Output the data that follows, keeping every line identical.

Data items
*** Begin section ***

theorem State.ignoreEdge_keeps {s₀ : State} {s : State} (hk : Keeps s₀ s) :
    Keeps s₀ (State.ignoreEdge s) := by
  unfold State.ignoreEdge
  repeat' first
    | with_reducible assumption
    | with_reducible apply State.modStroke_keeps
    | with_reducible apply State.raise_keeps
    | with_reducible apply State.addFld_keeps

theorem State.unlockedEdge_keeps {s₀ : State} {s : State} (hk : Keeps s₀ s) (off : Int) :
    Keeps s₀ (State.unlockedEdge s off) := by
  unfold State.unlockedEdge
  repeat' first
    | with_reducible assumption
    | with_reducible apply State.modStroke_keeps
    | with_reducible apply State.ignoreEdge_keeps
    | lift_lets
    | (intro y; clear_value y)
    | with_reducible refine Keeps.ite (fun _ => ?_) (fun _ => ?_)

theorem strokeInEdge_keeps {s₀ : State} {s : State} (hk : Keeps s₀ s) (off : Int) :
    Keeps s₀ (strokeInEdge s off) := by
  unfold strokeInEdge
  repeat' first
    | with_reducible assumption
    | with_reducible apply State.modStroke_keeps
    | with_reducible apply State.ignoreEdge_keeps
    | with_reducible apply State.unlockedEdge_keeps
    | with_reducible refine Keeps.ite (fun _ => ?_) (fun _ => ?_)

theorem strokeSourcePresent_keeps {s₀ : State} {s : State} (hk : Keeps s₀ s) :
    Keeps s₀ (strokeSourcePresent s) := by
  unfold strokeSourcePresent
  repeat' first
    | with_reducible assumption
    | with_reducible apply State.modStroke_keeps
    | with_reducible apply State.setLock_keeps
    | with_reducible refine Keeps.ite (fun _ => ?_) (fun _ => ?_)

theorem strokeLockAcquired_keeps {s₀ : State} {s : State} (hk : Keeps s₀ s) (ptpNs : Nat) :
    Keeps s₀ (strokeLockAcquired s ptpNs) := by
  unfold strokeLockAcquired
  repeat' first
    | with_reducible assumption
    | with_reducible apply State.modStroke_keeps
    | with_reducible apply State.setLock_keeps
    | lift_lets
    | (intro y; clear_value y)
    | with_reducible refine Keeps.ite (fun _ => ?_) (fun _ => ?_)

theorem State.loseSource_keeps {s₀ : State} {s : State} (hk : Keeps s₀ s) :
    Keeps s₀ (State.loseSource s) := by
  unfold State.loseSource
  repeat' first
    | with_reducible assumption
    | with_reducible apply State.modStroke_keeps
    | with_reducible apply State.setFld_keeps
    | with_reducible apply State.setLock_keeps
    | lift_lets
    | (intro y; with_reducible refine Keeps.cut (x := y) ?_ (fun _ => ?_); rotate_left 1; clear_value y; rotate_left 1; unfold y)
    | with_reducible refine Keeps.ite (fun _ => ?_) (fun _ => ?_)

theorem strokeSourceLost_keeps {s₀ : State} {s : State} (hk : Keeps s₀ s) :
    Keeps s₀ (strokeSourceLost s) := by
  unfold strokeSourceLost
  repeat' first
    | with_reducible assumption
    | with_reducible apply State.modStroke_keeps
    | with_reducible apply State.loseSource_keeps
    | with_reducible refine Keeps.ite (fun _ => ?_) (fun _ => ?_)

theorem holdoverExpiry_keeps {s₀ : State} {s : State} (hk : Keeps s₀ s) :
    Keeps s₀ (holdoverExpiry s) := by
  unfold holdoverExpiry
  repeat' first
    | with_reducible assumption
    | with_reducible apply State.modStroke_keeps
    | with_reducible apply State.raise_keeps
    | with_reducible apply State.setLock_keeps
    | with_reducible refine Keeps.ite (fun _ => ?_) (fun _ => ?_)

theorem State.followPtp_keeps {s₀ : State} {s : State} (hk : Keeps s₀ s) :
    Keeps s₀ (State.followPtp s) := by
  unfold State.followPtp
  repeat' first
    | with_reducible assumption
    | with_reducible apply State.setFld_keeps
    | lift_lets
    | (intro y; clear_value y)
    | with_reducible refine Keeps.ite (fun _ => ?_) (fun _ => ?_)

theorem State.ptpAnswer_keeps {s₀ : State} {s : State} (hk : Keeps s₀ s) (port kind : Nat) :
    Keeps s₀ (State.ptpAnswer s port kind) := by
  unfold State.ptpAnswer
  repeat' first
    | with_reducible assumption
    | with_reducible refine Keeps.ite (fun _ => ?_) (fun _ => ?_)
    | with_reducible apply Keeps.emit

theorem ptpMessageRx_keeps {s₀ : State} {s : State} (hk : Keeps s₀ s) (port : Nat) (m : PtpMessage) :
    Keeps s₀ (ptpMessageRx s port m) := by
  unfold ptpMessageRx
  repeat' first
    | with_reducible assumption
    | with_reducible apply State.ptpAnswer_keeps
    | with_reducible apply State.modStroke_keeps
    | with_reducible apply State.followPtp_keeps
    | lift_lets
    | (intro y; with_reducible refine Keeps.cut (x := y) ?_ (fun _ => ?_); rotate_left 1; clear_value y; rotate_left 1; unfold y)
    | with_reducible refine Keeps.ite (fun _ => ?_) (fun _ => ?_)

theorem ptpMessageTx_keeps {s₀ : State} {s : State} (hk : Keeps s₀ s) (port : Nat) :
    Keeps s₀ (ptpMessageTx s port) := by
  unfold ptpMessageTx
  repeat' first
    | with_reducible assumption
    | with_reducible refine Keeps.ite (fun _ => ?_) (fun _ => ?_)
    | with_reducible apply Keeps.emit

theorem strLoad_keeps {s₀ : State} {s : State} (hk : Keeps s₀ s) (who : Requester) :
    Keeps s₀ (strLoad s who) := by
  unfold strLoad
  repeat' first
    | with_reducible assumption
    | with_reducible apply State.modStroke_keeps
    | with_reducible apply State.refuseF_keeps
    | with_reducible refine State.letIn_keeps ?_ _ _ _ (fun _ _ => ?_)
    | lift_lets
    | with_reducible refine Keeps.ite (fun _ => ?_) (fun _ => ?_)

theorem State.countStep_keeps {s₀ : State} {s : State} (hk : Keeps s₀ s) :
    Keeps s₀ (State.countStep s) := by
  unfold State.countStep
  repeat' first
    | with_reducible assumption
    | with_reducible apply State.raise_keeps
    | with_reducible apply State.addFld_keeps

*** End section ***

- Task response
theorem State.ignoreEdge_keeps {s₀ : State} {s : State} (hk : Keeps s₀ s) :
    Keeps s₀ (State.ignoreEdge s) := by
  unfold State.ignoreEdge
  repeat' first
    | with_reducible assumption
    | with_reducible apply State.modStroke_keeps
    | with_reducible apply State.raise_keeps
    | with_reducible apply State.addFld_keeps

theorem State.unlockedEdge_keeps {s₀ : State} {s : State} (hk : Keeps s₀ s) (off : Int) :
    Keeps s₀ (State.unlockedEdge s off) := by
  unfold State.unlockedEdge
  repeat' first
    | with_reducible assumption
    | with_reducible apply State.modStroke_keeps
    | with_reducible apply State.ignoreEdge_keeps
    | lift_lets
    | (intro y; clear_value y)
    | with_reducible refine Keeps.ite (fun _ => ?_) (fun _ => ?_)

theorem strokeInEdge_keeps {s₀ : State} {s : State} (hk : Keeps s₀ s) (off : Int) :
    Keeps s₀ (strokeInEdge s off) := by
  unfold strokeInEdge
  repeat' first
    | with_reducible assumption
    | with_reducible apply State.modStroke_keeps
    | with_reducible apply State.ignoreEdge_keeps
    | with_reducible apply State.unlockedEdge_keeps
    | with_reducible refine Keeps.ite (fun _ => ?_) (fun _ => ?_)

theorem strokeSourcePresent_keeps {s₀ : State} {s : State} (hk : Keeps s₀ s) :
    Keeps s₀ (strokeSourcePresent s) := by
  unfold strokeSourcePresent
  repeat' first
    | with_reducible assumption
    | with_reducible apply State.modStroke_keeps
    | with_reducible apply State.setLock_keeps
    | with_reducible refine Keeps.ite (fun _ => ?_) (fun _ => ?_)

theorem strokeLockAcquired_keeps {s₀ : State} {s : State} (hk : Keeps s₀ s) (ptpNs : Nat) :
    Keeps s₀ (strokeLockAcquired s ptpNs) := by
  unfold strokeLockAcquired
  repeat' first
    | with_reducible assumption
    | with_reducible apply State.modStroke_keeps
    | with_reducible apply State.setLock_keeps
    | lift_lets
    | (intro y; clear_value y)
    | with_reducible refine Keeps.ite (fun _ => ?_) (fun _ => ?_)

theorem State.loseSource_keeps {s₀ : State} {s : State} (hk : Keeps s₀ s) :
    Keeps s₀ (State.loseSource s) := by
  unfold State.loseSource
  repeat' first
    | with_reducible assumption
    | with_reducible apply State.modStroke_keeps
    | with_reducible apply State.setFld_keeps
    | with_reducible apply State.setLock_keeps
    | lift_lets
    | (intro y; with_reducible refine Keeps.cut (x := y) ?_ (fun _ => ?_); rotate_left 1; clear_value y; rotate_left 1; unfold y)
    | with_reducible refine Keeps.ite (fun _ => ?_) (fun _ => ?_)

theorem strokeSourceLost_keeps {s₀ : State} {s : State} (hk : Keeps s₀ s) :
    Keeps s₀ (strokeSourceLost s) := by
  unfold strokeSourceLost
  repeat' first
    | with_reducible assumption
    | with_reducible apply State.modStroke_keeps
    | with_reducible apply State.loseSource_keeps
    | with_reducible refine Keeps.ite (fun _ => ?_) (fun _ => ?_)

theorem holdoverExpiry_keeps {s₀ : State} {s : State} (hk : Keeps s₀ s) :
    Keeps s₀ (holdoverExpiry s) := by
  unfold holdoverExpiry
  repeat' first
    | with_reducible assumption
    | with_reducible apply State.modStroke_keeps
    | with_reducible apply State.raise_keeps
    | with_reducible apply State.setLock_keeps
    | with_reducible refine Keeps.ite (fun _ => ?_) (fun _ => ?_)

theorem State.followPtp_keeps {s₀ : State} {s : State} (hk : Keeps s₀ s) :
    Keeps s₀ (State.followPtp s) := by
  unfold State.followPtp
  repeat' first
    | with_reducible assumption
    | with_reducible apply State.setFld_keeps
    | lift_lets
    | (intro y; clear_value y)
    | with_reducible refine Keeps.ite (fun _ => ?_) (fun _ => ?_)

theorem State.ptpAnswer_keeps {s₀ : State} {s : State} (hk : Keeps s₀ s) (port kind : Nat) :
    Keeps s₀ (State.ptpAnswer s port kind) := by
  unfold State.ptpAnswer
  repeat' first
    | with_reducible assumption
    | with_reducible refine Keeps.ite (fun _ => ?_) (fun _ => ?_)
    | with_reducible apply Keeps.emit

theorem ptpMessageRx_keeps {s₀ : State} {s : State} (hk : Keeps s₀ s) (port : Nat) (m : PtpMessage) :
    Keeps s₀ (ptpMessageRx s port m) := by
  unfold ptpMessageRx
  repeat' first
    | with_reducible assumption
    | with_reducible apply State.ptpAnswer_keeps
    | with_reducible apply State.modStroke_keeps
    | with_reducible apply State.followPtp_keeps
    | lift_lets
    | (intro y; with_reducible refine Keeps.cut (x := y) ?_ (fun _ => ?_); rotate_left 1; clear_value y; rotate_left 1; unfold y)
    | with_reducible refine Keeps.ite (fun _ => ?_) (fun _ => ?_)

theorem ptpMessageTx_keeps {s₀ : State} {s : State} (hk : Keeps s₀ s) (port : Nat) :
    Keeps s₀ (ptpMessageTx s port) := by
  unfold ptpMessageTx
  repeat' first
    | with_reducible assumption
    | with_reducible refine Keeps.ite (fun _ => ?_) (fun _ => ?_)
    | with_reducible apply Keeps.emit

theorem strLoad_keeps {s₀ : State} {s : State} (hk : Keeps s₀ s) (who : Requester) :
    Keeps s₀ (strLoad s who) := by
  unfold strLoad
  repeat' first
    | with_reducible assumption
    | with_reducible apply State.modStroke_keeps
    | with_reducible apply State.refuseF_keeps
    | with_reducible refine State.letIn_keeps ?_ _ _ _ (fun _ _ => ?_)
    | lift_lets
    | with_reducible refine Keeps.ite (fun _ => ?_) (fun _ => ?_)

theorem State.countStep_keeps {s₀ : State} {s : State} (hk : Keeps s₀ s) :
    Keeps s₀ (State.countStep s) := by
  unfold State.countStep
  repeat' first
    | with_reducible assumption
    | with_reducible apply State.raise_keeps
    | with_reducible apply State.addFld_keeps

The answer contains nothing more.